(TASK INPUTS Opens)
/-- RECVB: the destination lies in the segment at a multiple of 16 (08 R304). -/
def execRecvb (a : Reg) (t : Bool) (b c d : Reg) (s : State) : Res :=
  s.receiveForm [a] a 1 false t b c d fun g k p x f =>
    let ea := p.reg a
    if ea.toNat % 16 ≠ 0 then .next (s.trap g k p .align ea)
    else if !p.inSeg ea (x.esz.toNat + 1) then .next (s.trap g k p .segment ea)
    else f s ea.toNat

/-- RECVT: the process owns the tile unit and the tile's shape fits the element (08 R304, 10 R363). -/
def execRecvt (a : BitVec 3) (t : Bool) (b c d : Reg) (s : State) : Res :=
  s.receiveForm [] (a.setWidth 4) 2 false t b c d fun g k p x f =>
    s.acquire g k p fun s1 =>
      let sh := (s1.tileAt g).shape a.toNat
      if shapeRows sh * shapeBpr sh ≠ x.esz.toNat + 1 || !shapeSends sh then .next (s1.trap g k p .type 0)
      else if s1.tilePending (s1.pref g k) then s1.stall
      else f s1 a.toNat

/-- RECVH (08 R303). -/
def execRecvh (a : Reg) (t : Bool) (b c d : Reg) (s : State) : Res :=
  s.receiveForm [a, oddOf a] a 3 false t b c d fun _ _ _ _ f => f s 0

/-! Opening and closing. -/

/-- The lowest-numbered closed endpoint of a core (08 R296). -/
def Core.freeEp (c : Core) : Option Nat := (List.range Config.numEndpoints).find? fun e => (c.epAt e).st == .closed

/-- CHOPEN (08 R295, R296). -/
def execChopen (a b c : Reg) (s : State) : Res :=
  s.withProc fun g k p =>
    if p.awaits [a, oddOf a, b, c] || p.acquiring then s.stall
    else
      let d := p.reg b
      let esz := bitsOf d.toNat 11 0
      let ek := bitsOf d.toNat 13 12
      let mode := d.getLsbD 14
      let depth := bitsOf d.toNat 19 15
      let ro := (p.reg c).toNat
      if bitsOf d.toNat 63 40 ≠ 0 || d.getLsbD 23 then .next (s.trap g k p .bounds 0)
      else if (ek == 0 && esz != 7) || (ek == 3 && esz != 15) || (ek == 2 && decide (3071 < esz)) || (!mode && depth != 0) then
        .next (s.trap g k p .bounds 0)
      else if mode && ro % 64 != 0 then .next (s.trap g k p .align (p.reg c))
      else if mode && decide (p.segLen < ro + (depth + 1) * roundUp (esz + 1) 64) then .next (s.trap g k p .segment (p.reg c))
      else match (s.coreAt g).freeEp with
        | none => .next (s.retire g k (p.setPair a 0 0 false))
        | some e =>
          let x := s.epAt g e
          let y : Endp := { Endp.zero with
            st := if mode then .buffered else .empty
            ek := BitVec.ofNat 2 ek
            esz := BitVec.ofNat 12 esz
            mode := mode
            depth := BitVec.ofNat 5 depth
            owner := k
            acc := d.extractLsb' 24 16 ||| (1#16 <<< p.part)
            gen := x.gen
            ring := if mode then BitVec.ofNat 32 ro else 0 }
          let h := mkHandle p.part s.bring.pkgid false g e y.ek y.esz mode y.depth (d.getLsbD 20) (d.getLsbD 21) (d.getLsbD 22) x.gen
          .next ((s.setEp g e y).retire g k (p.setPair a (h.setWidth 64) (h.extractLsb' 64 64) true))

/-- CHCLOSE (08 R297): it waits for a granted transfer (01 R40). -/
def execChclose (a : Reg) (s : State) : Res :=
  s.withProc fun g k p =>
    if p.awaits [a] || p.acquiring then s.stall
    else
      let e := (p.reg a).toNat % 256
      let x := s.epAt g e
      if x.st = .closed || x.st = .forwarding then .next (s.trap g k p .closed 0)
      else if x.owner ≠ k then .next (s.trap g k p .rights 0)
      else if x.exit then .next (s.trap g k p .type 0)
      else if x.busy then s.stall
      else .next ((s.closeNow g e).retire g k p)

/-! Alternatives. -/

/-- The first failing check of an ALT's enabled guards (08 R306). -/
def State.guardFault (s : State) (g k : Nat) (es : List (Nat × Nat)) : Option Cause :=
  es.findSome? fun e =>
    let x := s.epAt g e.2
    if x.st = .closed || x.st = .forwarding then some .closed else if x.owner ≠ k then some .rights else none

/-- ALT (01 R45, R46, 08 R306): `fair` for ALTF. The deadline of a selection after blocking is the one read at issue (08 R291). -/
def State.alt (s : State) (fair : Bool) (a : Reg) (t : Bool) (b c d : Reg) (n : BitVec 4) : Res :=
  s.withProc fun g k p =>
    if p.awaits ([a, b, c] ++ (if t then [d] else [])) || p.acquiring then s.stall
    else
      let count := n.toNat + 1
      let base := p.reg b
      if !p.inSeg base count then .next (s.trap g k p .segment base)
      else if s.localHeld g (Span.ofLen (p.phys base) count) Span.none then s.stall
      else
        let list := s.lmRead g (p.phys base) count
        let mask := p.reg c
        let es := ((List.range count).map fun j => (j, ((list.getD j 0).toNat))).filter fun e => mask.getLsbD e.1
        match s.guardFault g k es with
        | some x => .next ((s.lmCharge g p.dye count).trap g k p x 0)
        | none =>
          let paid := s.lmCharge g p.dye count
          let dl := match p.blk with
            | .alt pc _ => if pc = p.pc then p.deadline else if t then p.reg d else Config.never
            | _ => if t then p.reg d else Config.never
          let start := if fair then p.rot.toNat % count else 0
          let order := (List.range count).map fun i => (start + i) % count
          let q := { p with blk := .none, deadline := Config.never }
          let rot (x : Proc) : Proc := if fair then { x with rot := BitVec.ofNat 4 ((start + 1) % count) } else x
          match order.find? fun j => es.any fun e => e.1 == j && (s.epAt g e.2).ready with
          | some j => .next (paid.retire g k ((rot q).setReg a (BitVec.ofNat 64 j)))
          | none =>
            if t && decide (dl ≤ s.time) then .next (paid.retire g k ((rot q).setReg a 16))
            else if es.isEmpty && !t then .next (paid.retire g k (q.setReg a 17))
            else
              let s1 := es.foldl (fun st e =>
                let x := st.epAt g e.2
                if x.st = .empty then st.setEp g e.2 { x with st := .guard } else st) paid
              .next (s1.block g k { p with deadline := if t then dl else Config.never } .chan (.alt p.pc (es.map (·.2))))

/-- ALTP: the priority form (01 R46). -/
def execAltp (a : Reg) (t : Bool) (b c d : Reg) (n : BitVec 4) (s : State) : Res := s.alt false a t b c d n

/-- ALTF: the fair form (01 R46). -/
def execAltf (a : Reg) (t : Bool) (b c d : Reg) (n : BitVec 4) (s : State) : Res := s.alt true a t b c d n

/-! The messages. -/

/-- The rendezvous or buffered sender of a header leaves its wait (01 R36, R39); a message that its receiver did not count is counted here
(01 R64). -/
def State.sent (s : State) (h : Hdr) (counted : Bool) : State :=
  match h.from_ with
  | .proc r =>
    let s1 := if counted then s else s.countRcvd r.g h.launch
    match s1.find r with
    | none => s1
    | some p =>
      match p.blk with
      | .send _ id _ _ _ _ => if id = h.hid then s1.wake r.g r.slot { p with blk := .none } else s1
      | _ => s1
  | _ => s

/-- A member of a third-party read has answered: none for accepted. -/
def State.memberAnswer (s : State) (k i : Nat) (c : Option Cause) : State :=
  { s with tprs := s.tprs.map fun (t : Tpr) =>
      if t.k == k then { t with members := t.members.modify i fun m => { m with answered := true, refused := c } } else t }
(TASK INPUTS Closes)
(TASK INPUTS Opens)
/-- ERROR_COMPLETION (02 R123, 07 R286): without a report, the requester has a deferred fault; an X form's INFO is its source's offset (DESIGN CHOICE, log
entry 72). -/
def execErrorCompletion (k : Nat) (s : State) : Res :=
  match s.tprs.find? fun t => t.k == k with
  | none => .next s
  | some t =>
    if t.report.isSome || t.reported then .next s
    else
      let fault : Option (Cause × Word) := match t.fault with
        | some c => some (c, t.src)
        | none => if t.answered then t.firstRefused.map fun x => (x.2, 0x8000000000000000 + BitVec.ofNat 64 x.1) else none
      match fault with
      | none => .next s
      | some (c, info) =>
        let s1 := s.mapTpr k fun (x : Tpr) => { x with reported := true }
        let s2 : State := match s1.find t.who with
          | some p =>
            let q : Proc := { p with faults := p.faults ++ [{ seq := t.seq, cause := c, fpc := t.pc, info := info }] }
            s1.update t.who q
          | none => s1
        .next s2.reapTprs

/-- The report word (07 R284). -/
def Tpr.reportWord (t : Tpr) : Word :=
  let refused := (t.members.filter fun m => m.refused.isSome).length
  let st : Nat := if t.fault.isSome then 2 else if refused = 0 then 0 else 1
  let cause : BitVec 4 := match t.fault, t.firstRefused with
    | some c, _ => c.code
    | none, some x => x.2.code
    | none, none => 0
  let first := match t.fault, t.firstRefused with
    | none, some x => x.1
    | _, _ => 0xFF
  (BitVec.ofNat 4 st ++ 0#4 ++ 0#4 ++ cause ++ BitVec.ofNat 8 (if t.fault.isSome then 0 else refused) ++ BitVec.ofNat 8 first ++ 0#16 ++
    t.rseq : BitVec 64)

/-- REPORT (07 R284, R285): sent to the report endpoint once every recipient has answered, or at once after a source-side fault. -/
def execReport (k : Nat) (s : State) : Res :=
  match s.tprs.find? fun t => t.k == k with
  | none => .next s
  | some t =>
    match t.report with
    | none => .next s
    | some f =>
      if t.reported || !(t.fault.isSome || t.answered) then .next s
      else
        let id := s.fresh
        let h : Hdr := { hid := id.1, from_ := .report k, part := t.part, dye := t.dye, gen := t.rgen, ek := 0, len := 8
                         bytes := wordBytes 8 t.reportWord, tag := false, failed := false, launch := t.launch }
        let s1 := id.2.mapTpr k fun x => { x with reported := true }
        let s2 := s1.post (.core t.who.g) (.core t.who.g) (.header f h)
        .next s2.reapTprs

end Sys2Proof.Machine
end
(TASK INPUTS Closes)
_WHAT YOU SHOULD DO_
Take the lines above from the one containing "(BitVec.ofNat 64 j)))" to the one containing "if x.st = .empty" and retype them exactly, both ends included, with nothing added.

_WRITTEN RESPONSE_
          | some j => .next (paid.retire g k ((rot q).setReg a (BitVec.ofNat 64 j)))
          | none =>
            if t && decide (dl ≤ s.time) then .next (paid.retire g k ((rot q).setReg a 16))
            else if es.isEmpty && !t then .next (paid.retire g k (q.setReg a 17))
            else
              let s1 := es.foldl (fun st e =>
                let x := st.epAt g e.2
                if x.st = .empty then st.setEp g e.2 { x with st := .guard } else st) paid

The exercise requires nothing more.